──────── EXTRACTED DATA ────────

-- ==== Sys2Proof/Word.lean ====
section
/-! DEFINITION. The word types of the EBC: command words, bytes and pin masks (spec/00_scope.md R8, R11). -/

namespace Sys2Proof

/-- A command word, `cmd_word[31:0]` (30_encoding.md R80); bit 0 is the least significant bit (R8). -/
abbrev Word := BitVec 32

/-- "an 8-bit unsigned quantity, range 0–255, used uniformly for both address (0–255) and data" (R11). -/
abbrev Byte := BitVec 8

/-- A logical signal index 0–18 (R11, 10_state.md R24). -/
abbrev Pin := Fin 19

/-- A set of pins: bit k of the mask stands for pin k (R11). -/
abbrev PinMask := BitVec 19

end Sys2Proof
end

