-- ==== Sys2Proof/Machine/Device.lean ====
section
/-! DEFINITION. The nets and the EEPROM device (spec/20_memory.md R55 to R62). Every definition is a function of the
state during one cycle, which the next edge closes; that edge's number is `tick`. The pads are taken "as they stand
after the edge that opened the cycle" (R55), in the cycle in which `rst_n` falls too (notes/assumptions/5.md). -/

namespace Sys2Proof.Machine

/-- The configuration of pin k after the edge that opened the cycle (R55). -/
def State.pin (s : State) (k : Pin) : PinCfg := pinAt s.ebc.pincfg k

/-- The level of a net on which the device drives nothing (R55). -/
def passiveNet (c : PinCfg) : NetLevel :=
  if c.padOe then (if c.padO then .high else .low)
  else if c.padPu then .high
  else .float

/-! ## What the device sees -/

/-- `cl(k)` (R56, R60). -/
def State.controlSeen (s : State) (k : Pin) : Level :=
  match passiveNet (s.pin k) with
  | .low => .low
  | .high => .high
  | .float =>
    match s.par.floatPolicy with
    | .inert => .high
    | .havoc => Config.floatSeen s.tick k.val

/-- Control line k is seen Low. -/
def State.seenLow (s : State) (k : Pin) : Bool := s.controlSeen k == .low

/-- A byte from eight nets, if none floats: `[net i = High]·2^i` (R56). -/
def byteOfNets (net : Fin 8 → NetLevel) : Option Byte :=
  if (List.finRange 8).any (fun i => net i == .float) then none
  else some (BitVec.ofFnLE fun i => net i == .high)

/-- `DevAddr` (R56). -/
def State.devAddr (s : State) : Option Byte := byteOfNets fun i => passiveNet (s.pin (pinA i))

/-- `DevDrives` (R57). -/
def State.devDrives (s : State) : Bool := s.seenLow pinCE && s.seenLow pinOE && !s.seenLow pinWE

/-- An age through the current cycle (R58(f)). -/
def ageOf (now prev : Option Byte) (age : Nat) : Nat :=
  match now with
  | none => 0
  | some _ => if now = prev then age + 1 else 1

/-- `AGE_A` through the current cycle. -/
def State.ageANow (s : State) : Nat := ageOf s.devAddr s.dev.prevAddr s.dev.ageA

/-- `AGE_S` through the current cycle. -/
def State.ageSNow (s : State) : Nat := if s.seenLow pinCE && s.seenLow pinOE then s.dev.ageS + 1 else 0

/-- `DevOut` (R57): `MemRead`, under its conditions, and otherwise any byte. -/
def State.devOut (s : State) : Byte :=
  match s.devAddr with
  | some a =>
    if !s.dev.inPulse && s.dev.wcLeft == 0 && s.par.dAcc ≤ s.ageANow && s.par.dAcc ≤ s.ageSNow then s.cell a
    else Config.deviceOut s.tick
  | none => Config.deviceOut s.tick

/-! ## Net levels (R55) -/

/-- `Line(k)` of an address or control net: the device never drives it. `Line(k)` of a data net: the device may. -/
def State.line (s : State) (k : Pin) : NetLevel :=
  if inMask maskData k && s.devDrives then
    if (s.pin k).padOe then Config.contendedNet s.tick k.val
    else if s.devOut.getLsbD (k.val - 8) then .high else .low
  else passiveNet (s.pin k)

/-- What the EBC samples from net k (R103): a floating net reads any level, drawn at this sample. -/
def State.sample (s : State) (k : Pin) : Bool :=
  match s.line k with
  | .low => false
  | .high => true
  | .float => (Config.floatSample s.tick k.val).bit

/-- `DevData` (R56). -/
def State.devData (s : State) : Option Byte := byteOfNets fun i => s.line (pinIO i)

/-- `AGE_D` through the current cycle (R58(f)). -/
def State.ageDNow (s : State) : Nat := ageOf s.devData s.dev.prevData s.dev.ageD

/-- Both sides drive some data line (R62, R58(g)). -/
def State.contends (s : State) : Bool :=
  s.devDrives && (List.finRange 8).any fun i => (s.pin (pinIO i)).padOe

/-! ## The device's edge (R58) -/

/-- A write pulse is on in this cycle: WE̅ and CE̅ both seen Low. -/
def State.pulseOn (s : State) : Bool := s.seenLow pinWE && s.seenLow pinCE

/-- The array after `commit()` (R58(e)): `MemWrite`, or a bad commit to one cell, or to every cell. -/
def Device.commitMem (d : Device) (mem0 : Vector Byte 256) (tick : Nat) : Memory :=
  match d.wcAddr with
  | some a =>
    memWrite mem0 d.mem a
      (match d.wcOk, d.wcData with
        | true, some v => v
        | _, _ => Config.badCommit tick a)
  | none => memFill mem0 (Config.badCommit tick)

/-- `commit()` (R58(e)). -/
def Device.commit (d : Device) (mem0 : Vector Byte 256) (tick : Nat) : Device :=
  { d with mem := d.commitMem mem0 tick }

/-- R58(a): the internal write cycle counts down and commits when it ends. -/
def State.devWriteCycle (s : State) : Device :=
  if s.dev.wcLeft = 0 then s.dev
  else
    let d := { s.dev with wcLeft := s.dev.wcLeft - 1 }
    if s.dev.wcLeft = 1 then d.commit s.par.mem0 s.tick else d

/-- R58(b): a pulse starts, unless a write cycle is running. -/
def State.devPulseStart (s : State) (d : Device) : Device :=
  if s.dev.wcLeft = 0 then
    { d with
      inPulse := true
      pLen := 1
      pAddr := s.devAddr
      pData := s.devData
      pBad := s.seenLow pinOE || decide (s.dev.ageA < s.par.dSetup) || decide (s.dev.ageD < s.par.dSetup) }
  else d

/-- R58(c): a pulse goes on. -/
def State.devPulseBody (s : State) (d : Device) : Device :=
  { d with
    pLen := s.dev.pLen + 1
    pAddr := if s.devAddr = s.dev.pAddr then s.dev.pAddr else none
    pData := s.devData
    pBad := s.dev.pBad || decide (s.devData ≠ s.dev.pData) || s.seenLow pinOE }

/-- R58(d): a pulse ends, and the write cycle starts or, if it is one cycle long, commits at once. -/
def State.devPulseEnd (s : State) (d : Device) : Device :=
  let d' := { d with
    inPulse := false
    wcAddr := s.dev.pAddr
    wcData := s.dev.pData
    wcOk := !s.dev.pBad && decide (s.par.dWp ≤ s.dev.pLen) && s.dev.pData.isSome }
  if (s.par.dWc : Nat) = 1 then d'.commit s.par.mem0 s.tick
  else { d' with wcLeft := (s.par.dWc : Nat) - 1 }

/-- R58(b) to (d): what the pulse does at this edge. -/
def State.devPulse (s : State) (d : Device) : Device :=
  match s.dev.inPulse, s.pulseOn with
  | false, false => d
  | false, true => s.devPulseStart d
  | true, true => s.devPulseBody d
  | true, false => s.devPulseEnd d

/-- The device's state after the edge that closes the present cycle (R58). -/
def State.devStep (s : State) : Device :=
  { s.devPulse s.devWriteCycle with
    ageA := s.ageANow
    ageD := s.ageDNow
    ageS := s.ageSNow
    prevAddr := s.devAddr
    prevData := s.devData
    contention := s.dev.contention || s.contends }

end Sys2Proof.Machine
end

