/-! ## Outputs -/

/-- Every field of the status word lies where R33 puts it, with the encodings of R25 and R160. -/
def Obligations.StatusWordFields : Prop :=
  ∀ e : Ebc,
    ((statusWord e).extractLsb' 0 2 =
      match e.phase with
      | .idle => 0#2
      | .writeActive => 1#2
      | .readActive => 2#2) ∧
    (statusWord e).getLsbD 2 = decide (e.seq ≠ .ready) ∧
    (statusWord e).getLsbD 3 = e.fault ∧
    ((statusWord e).extractLsb' 4 4 =
      match e.faultCause with
      | .ok => 0x0#4
      | .illegal => 0x1#4
      | .rejected => 0x2#4
      | .aborted => 0x3#4
      | .hwfDirection => 0x8#4
      | .hwfPhase => 0x9#4
      | .hwfOwnership => 0xA#4
      | .hwfPort => 0xB#4) ∧
    (statusWord e).extractLsb' 8 5 = e.faultPin ∧
    (statusWord e).getLsbD 13 = e.abortLatch ∧
    (statusWord e).extractLsb' 14 4 = e.faultOp ∧
    (statusWord e).extractLsb' 18 14 = 0#14

/-- `pincfg[56:0]` carries `PINCFG[k]` on bits [3k+2:3k] (R22), in the encoding of R21; the pads of pin k are the
functions of that entry that R100 gives. -/
def Obligations.PincfgWordFields : Prop :=
  ∀ (e : Ebc) (abort rstN : Bool) (k : Pin),
    ((e.outputs abort rstN).pincfg.extractLsb' (3 * k.val) 3 =
      match pinAt e.pincfg k with
      | .unclaimed => 0b000#3
      | .input .none => 0b001#3
      | .input .up => 0b101#3
      | .output .low => 0b011#3
      | .output .high => 0b111#3) ∧
    ((e.outputs abort rstN).padSel.getLsbD k = true ↔ pinAt e.pincfg k ≠ .unclaimed) ∧
    ((e.outputs abort rstN).padOe.getLsbD k = true ↔ ∃ l, pinAt e.pincfg k = .output l) ∧
    ((e.outputs abort rstN).padO.getLsbD k = true ↔ pinAt e.pincfg k = .output .high) ∧
    ((e.outputs abort rstN).padPu.getLsbD k = true ↔ pinAt e.pincfg k = .input .up)

/-! ## Reset -/

/-- Every EBC state element and every output after reset (R192). -/
def Obligations.ResetValues : Prop :=
  (∀ k, pinAt State.reset.ebc.pincfg k = .unclaimed) ∧ State.reset.ebc.phase = .idle ∧
  State.reset.ebc.fault = false ∧ State.reset.ebc.faultCause.code = 0 ∧ State.reset.ebc.faultPin = 0 ∧
  State.reset.ebc.faultOp = 0 ∧ State.reset.ebc.seq = .ready ∧ State.reset.ebc.cnt = 0 ∧
  State.reset.ebc.cmd = 0 ∧ State.reset.ebc.abortLatch = false ∧ State.reset.ebc.aborting = false ∧
  State.reset.ebc.addrR = 0 ∧ State.reset.ebc.wdataR = 0 ∧ State.reset.ebc.rdataR = 0 ∧
  State.reset.ebc.rspValid = false ∧ State.reset.ebc.rspStatus.code = 0 ∧ State.reset.ebc.rspData = 0 ∧
  pincfgWord State.reset.ebc.pincfg = 0 ∧ statusWord State.reset.ebc = 0 ∧
  (∀ is, ({ State.reset with inputs := is } : State).cmdReady =
    (!({ State.reset with inputs := is } : State).input.abort &&
      ({ State.reset with inputs := is } : State).input.rstN)) ∧
  (∀ k, (State.reset.pin k).padSel = false ∧ (State.reset.pin k).padOe = false ∧
    (State.reset.pin k).padO = false ∧ (State.reset.pin k).padPu = false)

/-- `rst_n = 0` at any time in a cycle, in any state (R190): the output ports at once as R192 has them, `cmd_ready` and
`rsp_valid` 0 and every pad released; every register at its reset value by the edge that closes the cycle; at an edge
that finds `rst_n = 0` nothing else happens, whatever `abort`, `cmd_valid`, `FAULT` and `SEQ` are; and the device steps
on as it would have (R193). -/
def Obligations.ResetTakesOver : Prop :=
  ∀ s : State,
    s.outputs .inReset =
      { cmdReady := false, rspValid := false, rspStatus := 0, rspData := 0, status := 0, pincfg := 0
        padSel := 0, padOe := 0, padO := 0, padPu := 0 } ∧
    (s.input.rst ≠ .high → s.atEdge = Ebc.reset) ∧
    (s.input.rst = .low → s.cmdReady = false ∧ step s = .next (s.advance Ebc.reset)) ∧
    (s.input.rst ≠ .high → ∀ t, edge s = .next t → t.dev = s.devStep)

/-! ## The step and the edge -/

/-- A step at a state that accepts the word of a legal command runs that command (R89). -/
def Obligations.StepRunsDecodedCommand : Prop :=
  ∀ (s : State) (i : Instr), s.cmdReady = true → s.input.cmdValid = true → decode s.input.cmdWord = .ok i →
    step s = exec i s

/-- The word of a well-formed command, placed on the command port, is what the very next step runs (R89). -/
def Obligations.PlacedWordRuns : Prop :=
  ∀ (s : State) (i : Instr), i.wellFormed = true →
    step (s.withFetchWord 32 (encode i).toNat) = exec i (s.withFetchWord 32 (encode i).toNat)

/-- A step is a whole number of edges of R92, at least one, whether it goes on or stops: running whole commands loses
nothing that the edges do. -/
def Obligations.StepIsEdges : Prop :=
  (∀ s t : State, step s = .next t → ∃ n, 1 ≤ n ∧ edges n s = .next t) ∧
  (∀ (s : State) (f : Fault), step s = .fault f → ∃ n, 1 ≤ n ∧ edges n s = .fault f)

/-- Every command accepted in any state ends, whatever the inputs do meanwhile: it answers a next state whose next edge
finds READY (a reset ends it too, R190); and with no reset and no abort it does so within the bound of R205. -/
def Obligations.EveryCommandEnds : Prop :=
  ∀ (i : Instr) (s : State), s.cmdReady = true →
    ∃ t, exec i s = .next t ∧ t.atEdge.seq = .ready ∧ t.par = s.par ∧
      (s.undisturbed → t.ebc.seq = .ready ∧
        t.tick ≤ s.tick + 1 + max 7 (max (2 + (s.par.nSettle : Nat) + s.par.nPulse + s.par.nRecover)
          (2 + (s.par.nAccess : Nat))))

/-- The delay states (R140): entered with `CNT = N` a delay state holds for N edges, counting down and changing no
pin, and leaves on the N-th. -/
def Obligations.DelayHoldsExactly : Prop :=
  ∀ (s : State) (n : Nat), s.quiet → s.ebc.seq.isDelay = true → s.ebc.cnt = n + 1 →
    (∀ m, m ≤ n → ∃ t, edges m s = .next t ∧ t.ebc.seq = s.ebc.seq ∧ t.ebc.cnt = n + 1 - m ∧
      t.ebc.pincfg = s.ebc.pincfg) ∧
    (∃ t, edges (n + 1) s = .next t ∧ t.ebc.seq ≠ s.ebc.seq)

/-- `RSP_VALID` after an edge with `rst_n = 1` (R91): 1 exactly where the edge ended a command, at its acceptance or in
a micro-state, and 0 after every other edge, on which the status and the data hold (R32). An edge in READY with
`abort = 0` and no command leaves the registers it finds, with `RSP_VALID` and `ABORT_LATCH` at 0 (R92, R176). -/
def Obligations.ResponseHolds : Prop :=
  (∀ s t : State, s.input.rstN = true → edge s = .next t →
    (t.ebc.rspValid = true ↔
      t.ebc.seq = .ready ∧ (s.atEdge.seq ≠ .ready ∨ (s.cmdReady = true ∧ s.input.cmdValid = true))) ∧
    (t.ebc.rspValid = false →
      t.ebc.rspStatus = s.atEdge.rspStatus ∧ t.ebc.rspData = s.atEdge.rspData)) ∧
  (∀ s : State, s.input.rstN = true → s.input.abort = false → s.input.cmdValid = false → s.atEdge.seq = .ready →
    edge s = .next (s.advance { s.atEdge with rspValid := false, abortLatch := false }) ∧
    step s = .next (s.advance { s.atEdge with rspValid := false, abortLatch := false }))

/-! ## Pin primitives -/

/-- `cfg(M, mode, init)` (R101): a port error on a set that is not empty faults with the lowest pin; otherwise exactly
the pins of M take the configuration, whatever they held. -/
def Obligations.CfgPrimitive : Prop :=
  ∀ (m : PinMask) (md : Mode) (init pe : Bool) (p : Pins),
    (∀ k, pe = true → inMask m k = true → (∀ j, j < k → inMask m j = false) →
      cfgPins m md init pe p = .error ⟨.hwfPort, k⟩) ∧
    (pe = false ∨ (∀ k, inMask m k = false) →
      ∃ q, cfgPins m md init pe p = .ok q ∧
        ∀ k, pinAt q k =
          if inMask m k then
            (match md, init with
              | .output, true => .output .high
              | .output, false => .output .low
              | .input, true => .input .up
              | .input, false => .input .none)
          else pinAt p k)

/-- `set(M, v)` (R102): the lowest pin that is not Output faults first, then a port error faults with the lowest pin of
the set; otherwise exactly the pins of M take their bits of v. -/
def Obligations.SetPrimitive : Prop :=
  ∀ (m v : PinMask) (pe : Bool) (p : Pins),
    (∀ k, inMask m k = true → (pinAt p k).isOutput = false →
      (∀ j, j < k → inMask m j = true → (pinAt p j).isOutput = true) →
      setPins m v pe p = .error ⟨.hwfDirection, k⟩) ∧
    ((∀ k, inMask m k = true → (pinAt p k).isOutput = true) →
      (∀ k, pe = true → inMask m k = true → (∀ j, j < k → inMask m j = false) →
        setPins m v pe p = .error ⟨.hwfPort, k⟩) ∧
      (pe = false ∨ (∀ k, inMask m k = false) →
        ∃ q, setPins m v pe p = .ok q ∧
          ∀ k, pinAt q k = if inMask m k then .output (if inMask v k then .high else .low) else pinAt p k))

/-- `get(M)` (R103): the checks of `set` with Input for Output; otherwise each bit of M is the level of its net in the
cycle that the edge closes, and every other bit is 0. A floating net's bit is a free value: nothing is said of it. -/
def Obligations.GetPrimitive : Prop :=
  ∀ (s : State) (m : PinMask) (pe : Bool),
    (∀ k, inMask m k = true → (s.pin k).isInput = false →
      (∀ j, j < k → inMask m j = true → (s.pin j).isInput = true) →
      getPins m pe s.sample s.ebc.pincfg = .error ⟨.hwfDirection, k⟩) ∧
    ((∀ k, inMask m k = true → (s.pin k).isInput = true) →
      (∀ k, pe = true → inMask m k = true → (∀ j, j < k → inMask m j = false) →
        getPins m pe s.sample s.ebc.pincfg = .error ⟨.hwfPort, k⟩) ∧
      (pe = false ∨ (∀ k, inMask m k = false) →
        ∃ r, getPins m pe s.sample s.ebc.pincfg = .ok r ∧
          ∀ k, (inMask m k = false → inMask r k = false) ∧
            (inMask m k = true → s.line k = .high → inMask r k = true) ∧
            (inMask m k = true → s.line k = .low → inMask r k = false)))

/-! ## Pin commands -/

/-- PCFG in IDLE configures exactly the pins of its mask, on one edge, and completes OK at e1 (R101, R105). Cells of the
EEPROM keep their contents if the device is at rest and the pads exclude a write pulse. -/
def Obligations.PcfgConfiguresItsMask : Prop :=
  ∀ (s : State) (m : PinMask) (md : Mode) (b : Bool),
    s.quiet → s.ebc.seq = .ready → s.ebc.fault = false → s.ebc.phase = .idle →
    ∃ t, exec (.pcfg m md b) s = .next t ∧ Took 2 s t ∧
      t.ebc = { s.ebc.done (encode (.pcfg m md b)) 0 with pincfg := t.ebc.pincfg } ∧
      (∀ k, pinAt t.ebc.pincfg k = if inMask m k then PinCfg.make md b else pinAt s.ebc.pincfg k) ∧
      (s.atRest → s.writeOff → SameCells s t) ∧
      (DataDriveSafe s.ebc.pincfg → t.dev.contention = s.dev.contention)

/-- PSET in IDLE on an Output pin drives that pin to its level, no other, and completes OK at e1 (R102, R106). -/
def Obligations.PsetDrivesItsPin : Prop :=
  ∀ (s : State) (n : BitVec 5) (l : Level),
    s.quiet → s.ebc.seq = .ready → s.ebc.fault = false → s.ebc.phase = .idle → pinIndexLegal n = true →
    (pinAt s.ebc.pincfg (pinOfIndex n)).isOutput = true →
    ∃ t, exec (.pset n l) s = .next t ∧ Took 2 s t ∧
      t.ebc = { s.ebc.done (encode (.pset n l)) 0 with pincfg := t.ebc.pincfg } ∧
      (∀ k, pinAt t.ebc.pincfg k = if k.val = n.toNat then .output l else pinAt s.ebc.pincfg k) ∧
      (s.atRest → s.writeOff → SameCells s t) ∧
      (DataDriveSafe s.ebc.pincfg → t.dev.contention = s.dev.contention)

/-- PGET in IDLE on an Input pin answers the level of its net in the cycle that its second edge closes, in bit 0, and
changes nothing but the response (R103, R107): 1 on a pulled-up net that the device does not drive. -/
def Obligations.PgetSamplesItsNet : Prop :=
  ∀ (s : State) (n : BitVec 5),
    s.quiet → s.ebc.seq = .ready → s.ebc.fault = false → s.ebc.phase = .idle → pinIndexLegal n = true →
    (pinAt s.ebc.pincfg (pinOfIndex n)).isInput = true →
    ∃ t, exec (.pget n) s = .next t ∧ Took 2 s t ∧
      t.ebc = s.ebc.done (encode (.pget n))
        (if (acceptEdge (encode (.pget n)) (acceptPget n) s).sample (pinOfIndex n) then 1 else 0) ∧
      (pinAt s.ebc.pincfg (pinOfIndex n) = .input .up →
        (inMask maskData (pinOfIndex n) = false ∨ passiveNet (s.pin pinCE) = .high ∨
          passiveNet (s.pin pinOE) = .high) → t.ebc.rspData = 1) ∧
      (s.atRest → s.writeOff → SameCells s t) ∧
      (DataDriveSafe s.ebc.pincfg → t.dev.contention = s.dev.contention)

/-- R110: a PSET on a pin that is not Output, or a PGET on a pin that is not Input, raises HWF_DIRECTION naming the pin,
changes no pin and returns 0. -/
def Obligations.DirectionViolationFaults : Prop :=
  ∀ (s : State) (n : BitVec 5) (l : Level),
    s.undisturbed → s.ebc.seq = .ready → s.ebc.fault = false → s.ebc.phase = .idle → pinIndexLegal n = true →
    ((pinAt s.ebc.pincfg (pinOfIndex n)).isOutput = false →
      ∃ t, exec (.pset n l) s = .next t ∧ Took 2 s t ∧
        t.ebc = s.ebc.failed (encode (.pset n l)) .hwfDirection n) ∧
    ((pinAt s.ebc.pincfg (pinOfIndex n)).isInput = false →
      ∃ t, exec (.pget n) s = .next t ∧ Took 2 s t ∧
        t.ebc = s.ebc.failed (encode (.pget n)) .hwfDirection n)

────────

* TASK GOAL
Among the records above, extract exactly the lines from the line with "prevAddr := s.devAddr" to the line with "State.reset.ebc.faultOp = 0", both lines included, and leave out the rest.

* ANSWER
    prevAddr := s.devAddr
    prevData := s.devData
    contention := s.dev.contention || s.contends }

end Sys2Proof.Machine
end

/-! ## Outputs -/

/-- Every field of the status word lies where R33 puts it, with the encodings of R25 and R160. -/
def Obligations.StatusWordFields : Prop :=
  ∀ e : Ebc,
    ((statusWord e).extractLsb' 0 2 =
      match e.phase with
      | .idle => 0#2
      | .writeActive => 1#2
      | .readActive => 2#2) ∧
    (statusWord e).getLsbD 2 = decide (e.seq ≠ .ready) ∧
    (statusWord e).getLsbD 3 = e.fault ∧
    ((statusWord e).extractLsb' 4 4 =
      match e.faultCause with
      | .ok => 0x0#4
      | .illegal => 0x1#4
      | .rejected => 0x2#4
      | .aborted => 0x3#4
      | .hwfDirection => 0x8#4
      | .hwfPhase => 0x9#4
      | .hwfOwnership => 0xA#4
      | .hwfPort => 0xB#4) ∧
    (statusWord e).extractLsb' 8 5 = e.faultPin ∧
    (statusWord e).getLsbD 13 = e.abortLatch ∧
    (statusWord e).extractLsb' 14 4 = e.faultOp ∧
    (statusWord e).extractLsb' 18 14 = 0#14

/-- `pincfg[56:0]` carries `PINCFG[k]` on bits [3k+2:3k] (R22), in the encoding of R21; the pads of pin k are the
functions of that entry that R100 gives. -/
def Obligations.PincfgWordFields : Prop :=
  ∀ (e : Ebc) (abort rstN : Bool) (k : Pin),
    ((e.outputs abort rstN).pincfg.extractLsb' (3 * k.val) 3 =
      match pinAt e.pincfg k with
      | .unclaimed => 0b000#3
      | .input .none => 0b001#3
      | .input .up => 0b101#3
      | .output .low => 0b011#3
      | .output .high => 0b111#3) ∧
    ((e.outputs abort rstN).padSel.getLsbD k = true ↔ pinAt e.pincfg k ≠ .unclaimed) ∧
    ((e.outputs abort rstN).padOe.getLsbD k = true ↔ ∃ l, pinAt e.pincfg k = .output l) ∧
    ((e.outputs abort rstN).padO.getLsbD k = true ↔ pinAt e.pincfg k = .output .high) ∧
    ((e.outputs abort rstN).padPu.getLsbD k = true ↔ pinAt e.pincfg k = .input .up)

/-! ## Reset -/

/-- Every EBC state element and every output after reset (R192). -/
def Obligations.ResetValues : Prop :=
  (∀ k, pinAt State.reset.ebc.pincfg k = .unclaimed) ∧ State.reset.ebc.phase = .idle ∧
  State.reset.ebc.fault = false ∧ State.reset.ebc.faultCause.code = 0 ∧ State.reset.ebc.faultPin = 0 ∧
  State.reset.ebc.faultOp = 0 ∧ State.reset.ebc.seq = .ready ∧ State.reset.ebc.cnt = 0 ∧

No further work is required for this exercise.